25 Ağustos 2010 Çarşamba

çiçekci kız, aastayım ona:))))


sana çiçek almayacağım, daha çok beklersin... seni istemeye geldiğimizde bile elimde çiçek olmayacak... sevgililer gününde patates püresinden kalp yapmayacağım hiç...kimselerin olmadığı bir sahilde kısa bacaklı üstü külle kaplanmış bir masanın üzerinde şarap içmeyeceğiz...ben böyle bi adamım beni böyle kabul edersen böyle edeceksin değiştirmeye çalışmayacak benden yapamayacağım şeylerin beklentisi içine girmeyeceksin... belki o mavi iri güzel gözlü çingene kızı yanımıza geldiğinde ondan çiçek alacağım ama çiçek almış olmak için değil onun gözlerinin hatırına...
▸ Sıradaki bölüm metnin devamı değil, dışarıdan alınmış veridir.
-- ==== Sys2Proof/Machine/Ops.lean ====
section
/-! DEFINITION. The named operations over the machine: strands, registers, control registers, memory and its order,
addresses and their checks, translation, chunks, traps and the return from one, the end of an instruction. -/

namespace Sys2Proof.Machine

/-! Where things are. -/

/-- The core number of a strand (R15, R16). -/
def coreOf (n : Nat) : Nat := n / 4

/-- The tile of a strand. -/
def tileOf (n : Nat) : Nat := n / 128

/-- Whether a strand is a hardware thread of a lantern core, position 31 (R15, R293). -/
def isLantern (n : Nat) : Bool := n / 4 % 32 == 31

/-- Whether a core number names a taper core of the package (R14, R15). -/
def isTaper (c : Nat) : Bool := c < 3072 && c % 32 != 31

/-- A strand. -/
def State.strand (s : State) (n : Nat) : Strand := SMap.look Strand.reset s.strands n

/-- Replaces a strand. -/
def State.setStrand (s : State) (n : Nat) (t : Strand) : State := { s with strands := SMap.put Strand.reset s.strands n t }

/-- Changes a strand. -/
def State.onStrand (s : State) (n : Nat) (f : Strand → Strand) : State := s.setStrand n (f (s.strand n))

/-- The strand whose instruction acts. -/
def State.me (s : State) : Strand := s.strand s.cur

/-- Changes the acting strand. -/
def State.onMe (s : State) (f : Strand → Strand) : State := s.onStrand s.cur f

/-- Changes the acting strand's registers. -/
def State.onRegs (s : State) (f : Regs → Regs) : State := s.onMe fun t => { t with regs := f t.regs }

/-- A core. -/
def State.core (s : State) (c : Nat) : Core := SMap.look Core.reset s.cores c

/-- Changes a core. -/
def State.onCore (s : State) (c : Nat) (f : Core → Core) : State :=
  { s with cores := SMap.put Core.reset s.cores c (f (s.core c)) }

/-- Whether the copy engine's two-entry queue has a free entry: commands that have begun are out of it (R18). -/
def Core.copyRoom (k : Core) : Bool := (k.copyQ.filter fun c => c.done == 0).length < 2

/-- Whether the matrix unit's two-entry queue has a free entry (R18): a started command is out of it, but a remote one that its
owner's port has not taken (R212). -/
def Core.matRoom (k : Core) : Bool :=
  (k.matQ.filter fun c => !c.started || (match c.op with | .mrmt _ _ _ => true | _ => false)).length < 2

/-- A tile. -/
def State.tile (s : State) (t : Nat) : Tile := SMap.look Tile.reset s.tiles t

/-- Changes a tile. -/
def State.onTile (s : State) (t : Nat) (f : Tile → Tile) : State :=
  { s with tiles := SMap.put Tile.reset s.tiles t (f (s.tile t)) }

/-- Changes every tile: the function leaves a tile at reset as it is. -/
def State.onTiles (s : State) (f : Tile → Tile) : State := { s with tiles := SMap.each Tile.reset f s.tiles }

/-- A context. -/
def State.ctx (s : State) (c : Nat) : Ctx := SMap.look Ctx.reset s.ctxs c

/-- Changes a context. -/
def State.onCtx (s : State) (c : Nat) (f : Ctx → Ctx) : State :=
  { s with ctxs := SMap.put Ctx.reset s.ctxs c (f (s.ctx c)) }

/-- Changes every strand, those that a switch has saved among them (R301). -/
def State.onEvery (s : State) (f : Strand → Strand) : State :=
  { s with strands := s.strands.map (fun p => (p.1, f p.2)),
           launches := s.launches.map fun l => { l with saved := l.saved.map fun p => (p.1, f p.2) } }

/-- A partition. -/
def State.part (s : State) (p : Nat) : Part := SMap.look Part.reset s.parts p

/-- Changes a partition. -/
def State.onPart (s : State) (p : Nat) (f : Part → Part) : State :=
  { s with parts := SMap.put Part.reset s.parts p (f (s.part p)) }

/-- Adds steps that are now due. -/
def State.due (s : State) (es : List Event) : State := { s with agenda := s.agenda ++ es }

/-- Adds a step that is now due, unless it is due already. -/
def State.dueOnce (s : State) (e : Event) : State := if s.agenda.contains e then s else s.due [e]

/-- Adds what leaves the package. -/
def State.send (s : State) (o : Out) : State := { s with out := s.out ++ [o] }

/-- Whether a number of cycles has gone by since a time (R19). -/
def State.past (s : State) (since : Word) (cycles : Nat) : Bool := cycles ≤ (s.clk - since).toNat

/-- A unit of a core is occupied from now, for a number of cycles (R94, R170). -/
def State.occupy (s : State) (c u cycles : Nat) : State :=
  s.onCore c fun k => { k with busy := SMap.put (0, 0) k.busy u (s.clk, cycles) }

/-- Whether a unit of a core is free (R94). -/
def State.unitFree (s : State) (c u : Nat) : Bool :=
  let b := SMap.look (0, 0) (s.core c).busy u
  s.past b.1 b.2

/-- A fresh free value (R1: what the spec leaves open). -/
def State.free (s : State) : Word := Config.freeValue s.steps

/-- The severity of a log entry for which the spec names none (R319). -/
def State.freeSev (s : State) : Nat := s.free.toNat / 2 ^ 32 % 3

/-- An installed code object (R364). -/
def State.obj (s : State) (h : Nat) : Option Obj := s.objs.lookup h

/-- Changes a code object. -/
def State.onObj (s : State) (h : Nat) (f : Obj → Obj) : State :=
  { s with objs := s.objs.map fun p => if p.1 = h then (h, f p.2) else p }

/-- A launch. -/
def State.launch (s : State) (i : Nat) : Option Launch := s.launches[i]?

/-- Changes a launch. -/
def State.onLaunch (s : State) (i : Nat) (f : Launch → Launch) : State :=
  match s.launches[i]? with
  | some l => { s with launches := s.launches.set i (f l) }
  | none => s

/-! Control registers (R303, R314, R319, R321, R338, R342, R354, R372, R377, R383, R387, R389, R394). -/

/-- The reset value of a control register. -/
def csrReset (num : Nat) : Word :=
  if num = 0x1001 then 10 else if num = 0x1823 then 10 else if num = 0x1111 then 0x0101
  else if num = 0x1300 then 0x3E80000 else if num = 0x1000A then 2000 else 0

/-- A control register kept by number and scope. -/
def State.csrAt (s : State) (num scope : Nat) : Word := SMap.look (csrReset num) s.csr (num * 2 ^ 20 + scope)

/-- Sets a control register. -/
def State.csrPut (s : State) (num scope : Nat) (v : Word) : State :=
  { s with csr := SMap.put (csrReset num) s.csr (num * 2 ^ 20 + scope) v }

/-- The context of a strand: its launch's, or on a lantern thread the one that CTXSEL names (R412, R303). -/
def State.ctxOf (s : State) (n : Nat) : Nat :=
  if isLantern n then (s.csrAt 1 n).toNat % 256 else (s.strand n).bind.ctx

/-- The partition of a strand: its context's (R295). -/
def State.partOf (s : State) (n : Nat) : Nat := (s.ctx (s.ctxOf n)).part

/-- Whether a package is a member of the pod: this one, or one whose route entry is valid (R28, R387). -/
def State.isMember (s : State) (p : BitVec 10) : Bool := p == s.pkg || (s.csrAt 0x1311 p.toNat).getLsbD 15
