-- ==== Sys2Proof/Machine/Sm3.lean ====
section
/-! DEFINITION. SM3, as GB/T 32905 publishes it (R274), with digests held as R413 gives. PRESUMED: the spec names the standard
and gives one test vector. -/

namespace Sys2Proof.Machine

/-- A word of SM3. -/
abbrev W32 := BitVec 32

/-- P0. -/
def sm3P0 (x : W32) : W32 := x ^^^ x.rotateLeft 9 ^^^ x.rotateLeft 17

/-- P1. -/
def sm3P1 (x : W32) : W32 := x ^^^ x.rotateLeft 15 ^^^ x.rotateLeft 23

/-- FF of round `j`. -/
def sm3FF (j : Nat) (x y z : W32) : W32 := if j < 16 then x ^^^ y ^^^ z else (x &&& y) ||| (x &&& z) ||| (y &&& z)

/-- GG of round `j`. -/
def sm3GG (j : Nat) (x y z : W32) : W32 := if j < 16 then x ^^^ y ^^^ z else (x &&& y) ||| (~~~x &&& z)

/-- The eight chaining words. -/
structure Sm3Regs where
  a : W32
  b : W32
  c : W32
  d : W32
  e : W32
  f : W32
  g : W32
  h : W32
  deriving DecidableEq, Repr

/-- The initial value. -/
def sm3Init : Sm3Regs :=
  { a := 0x7380166f, b := 0x4914b2b9, c := 0x172442d7, d := 0xda8a0600, e := 0xa96f30bc, f := 0x163138aa, g := 0xe38dee4d,
    h := 0xb0fb0e4e }

/-- The expanded words, newest first, `n` more than the list has. -/
def sm3Expand : Nat → List W32 → List W32
  | 0, l => l
  | n + 1, l =>
    let w (i : Nat) : W32 := l.getD i 0
    sm3Expand n ((sm3P1 (w 15 ^^^ w 8 ^^^ (w 2).rotateLeft 15) ^^^ (w 12).rotateLeft 7 ^^^ w 5) :: l)

/-- Round `j` with its words W and W'. -/
def sm3Round (j : Nat) (w w' : W32) (v : Sm3Regs) : Sm3Regs :=
  let t : W32 := if j < 16 then 0x79cc4519 else 0x7a879d8a
  let s1 := (v.a.rotateLeft 12 + v.e + t.rotateLeft (j % 32)).rotateLeft 7
  let s2 := s1 ^^^ v.a.rotateLeft 12
  let t1 := sm3FF j v.a v.b v.c + v.d + s2 + w'
  let t2 := sm3GG j v.e v.f v.g + v.h + s1 + w
  { a := t1, b := v.a, c := v.b.rotateLeft 9, d := v.c, e := sm3P0 t2, f := v.e, g := v.f.rotateLeft 19, h := v.g }

/-- The rounds from `j` over words in order: W of the round is the first, W' pairs it with the fourth after it. -/
def sm3Rounds : Nat → Nat → List W32 → Sm3Regs → Sm3Regs
  | 0, _, _, v => v
  | n + 1, j, l, v => sm3Rounds n (j + 1) (l.drop 1) (sm3Round j (l.getD 0 0) (l.getD 0 0 ^^^ l.getD 4 0) v)

/-- One block of 16 words. -/
def sm3Block (v : Sm3Regs) (ws : List W32) : Sm3Regs :=
  let r := sm3Rounds 64 0 (sm3Expand 52 ws.reverse).reverse v
  { a := r.a ^^^ v.a, b := r.b ^^^ v.b, c := r.c ^^^ v.c, d := r.d ^^^ v.d, e := r.e ^^^ v.e, f := r.f ^^^ v.f,
    g := r.g ^^^ v.g, h := r.h ^^^ v.h }

/-- Words from bytes, the first byte highest. -/
def sm3Words : List Byte → List W32
  | a :: b :: c :: d :: r => BitVec.ofNat 32 (a.toNat * 2 ^ 24 + b.toNat * 2 ^ 16 + c.toNat * 2 ^ 8 + d.toNat) :: sm3Words r
  | _ => []

/-- The blocks of a padded message. -/
def sm3Blocks : Nat → List W32 → Sm3Regs → Sm3Regs
  | 0, _, v => v
  | n + 1, ws, v => sm3Blocks n (ws.drop 16) (sm3Block v (ws.take 16))

/-- The padding after a message of `n` bytes. -/
def sm3Pad (n : Nat) : List Byte :=
  0x80 :: (List.replicate ((119 - n % 64) % 64) 0 ++ ((upFrom 0 8).reverse.map fun i => BitVec.ofNat 8 (8 * n / 2 ^ (8 * i))))

/-- The bytes of a word, the highest first. -/
def sm3Out (w : W32) : List Nat := [w.toNat / 2 ^ 24, w.toNat / 2 ^ 16 % 256, w.toNat / 2 ^ 8 % 256, w.toNat % 256]

/-- SM3 of a byte string; byte k of the output in bits 8k + 7 to 8k (R413). -/
def sm3 (m : List Byte) : Digest :=
  let n := m.length
  let ws := sm3Words (m ++ sm3Pad n)
  let v := sm3Blocks (ws.length / 16) ws sm3Init
  BitVec.ofNat 256 (packBits 8 ([v.a, v.b, v.c, v.d, v.e, v.f, v.g, v.h].flatMap sm3Out))

end Sys2Proof.Machine
end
canlı çiçak alacağım pembe menekşe mesela, almak gerektiği zaman, yada kafama estikçe...duvara asıp kurutmak yerine sulayıp yaşat diye, o yaşadıkça aşkımız yaşasın diye...
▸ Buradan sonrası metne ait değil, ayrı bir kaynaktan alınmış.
/-- An atomic of the acting strand (R218): it waits for the strand's earlier chunks and its accesses to other packages (R219), is
applied at its place, and the old value returns by ATOMIC_REPLY. One of another package goes there; the strand issues on, and its
next chunk does not commit before the reply has come (R219). -/
def State.atomic (s : State) (g : Bool) (am : BitVec 2) (w : Cls) (base : Sel) (off : BitVec 48) (op : Option AOp) (v e : Word)
    (dest : Option Sel) (la : BitVec 4) : Res State := do
  s.endChunk
  let sp : Space := if g then .g else .p
  let (a, p) ← s.operand sp am w base off .nil 7
  ensure (s.farSettled s.cur) (.hold .remote)
  let r := s.me.regs
  let pend (far : Option (BitVec 10 × Nat)) (snap : Option Regs) (t : State) : State :=
    t.addPend { reg := (dest.map fun d => d.code.toNat).getD noName, kind := .atomic, sx := aopSx op, bits := w.bits, far := far,
                snap := snap, part := none, old := true, site := some (BitVec.ofNat 64 a, addrExtra sp w 0) }
  let shadow (t : State) : State :=
    match dest with
    | some d => t.openShadow d.code.toNat la r.handle r.off
    | none => t
  match p with
  | .here bit => do
    s.checkPoison sp w 0 a bit w.bits
    let (s1, old) := s.apply bit w op v.toNat e.toNat
    let s2 := if g && a < winStart then s1.ownLine (tileOf s.cur) a (bit / 512) else s1
    let s3 := (((s2.hit s.cur sp a).updateBase am w base).done 3).once
    .ok (shadow (if dest.isSome then (pend none none s3).due [.atomicReply s.cur (.value (BitVec.ofNat 1024 old))] else s3))
  | .far pkg bit =>
    let s1 := shadow (pend (some (pkg, bit)) (some r) ((((s.hit s.cur sp a).updateBase am w base).done 3).once))
    let s2 := s1.onMe fun t => { t with since := s.clk, chunk := { t.chunk with waits := true } }
    .ok ((s2.sendTo pkg (.remoteAtomic s.cur pkg bit op w v e)).due [.remoteReplyTimeout s.cur])
  | .io _ _ => .error (.trap 0x28 (BitVec.ofNat 64 a) (addrExtra sp w 0))

/-! Barriers (R223 to R227). -/

/-- An entry of a barrier table (R223, R296). -/
structure Barrier where
  gen : Nat
  arrived : Nat
  count : Nat
  valid : Bool
  deriving DecidableEq, Repr

/-- An entry from its 128 bits. -/
def Barrier.of (v : Nat) : Barrier :=
  { gen := v % 2 ^ 24, arrived := bitsOf v 24 20, count := bitsOf v 44 20 + 1, valid := v.testBit 64 }

/-- The 128 bits of an entry. -/
def Barrier.word (b : Barrier) : Nat :=
  b.gen % 2 ^ 24 + 2 ^ 24 * (b.arrived % 2 ^ 20) + 2 ^ 44 * ((b.count - 1) % 2 ^ 20) + (if b.valid then 2 ^ 64 else 0)

/-- The bit of entry `h` of a context's barrier table. -/
def State.barrierBit (s : State) (ctx h : Nat) : Option Nat := s.ctxBit ctx (((s.ctx ctx).desc.getD 1 0).toNat + 128 * h)
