/-- `MEMBER_REPORT`. R347: A member package's report reaches the originator. -/
def execMemberReport (launch : Nat) (pkg : BitVec 10) (status : BitVec 8) (cause : BitVec 8) (field : BitVec 16) (addr : Word) (extra : Word) (s : State) : Host.Outcome State Fault Refusal :=
  .next ((s.onLaunch launch fun l => { l with reports := l.reports ++
    [{ pkg := pkg, status := status.toNat, cause := cause.toNat, field := field.toNat, addr := addr, extra := extra }] }))

/-- `LAUNCH_END`. R349: All strands free and no work left: the launch ends. -/
def execLaunchEnd (launch : Nat) (s : State) : Host.Outcome State Fault Refusal :=
  .next (s.endLaunch launch)

/-- `LEASE_DRAINED`. R337: Engine commands and remote stores drain; pins drop. -/
def execLeaseDrained (launch : Nat) (s : State) : Host.Outcome State Fault Refusal :=
  .next (s.drainLease launch)

/-- `LAUNCH_PREEMPTION`. R352: A head waiting 200 µs pre-empts lower-priority launches. -/
def execLaunchPreemption (part : Nat) (s : State) : Host.Outcome State Fault Refusal :=
  .next (s.preemptFor part)

end Sys2Proof.Machine
end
ölü çiçek almayacağım sana hiç... çünkü çiçek kültürü erkeklerin sahtekarlık kültürüne dönüştü diye... erkek evlenmeden önce çiçek alıyorsa daha hala kafalayamamıştır kızı...ki sahte kibarlıklar peşindedir hala... kadın evlenmeden önce restaurantta sandalyesini çeken kibar adamın evlendikten sonra nasıl bir hanzoya dönüştüğünün şaşkınlığını atmakta zorlanır başta... evlendikten sonra bir adam çiçek alıyorsa yüzde doksan bir kabahati vardır, vijdan azabı duyduğu... kibar adamdan eser kalmamıştır zira bayram değildir seyran değildir kocam bana neden çiçek aldı der kadın...

kadınlar çiçek sahtekarlıktır bu kadar önem vermeyin, bir çiçeğe kanmayın... biliyorum çok seviyorsunuz çiçeği ozaman çiçek yetiştirin, yada evlilik yıl dönümünüzde çiçek yerine kocanızdan bir fidan isteyin tema vakfına sizin adınıza bağışlasın...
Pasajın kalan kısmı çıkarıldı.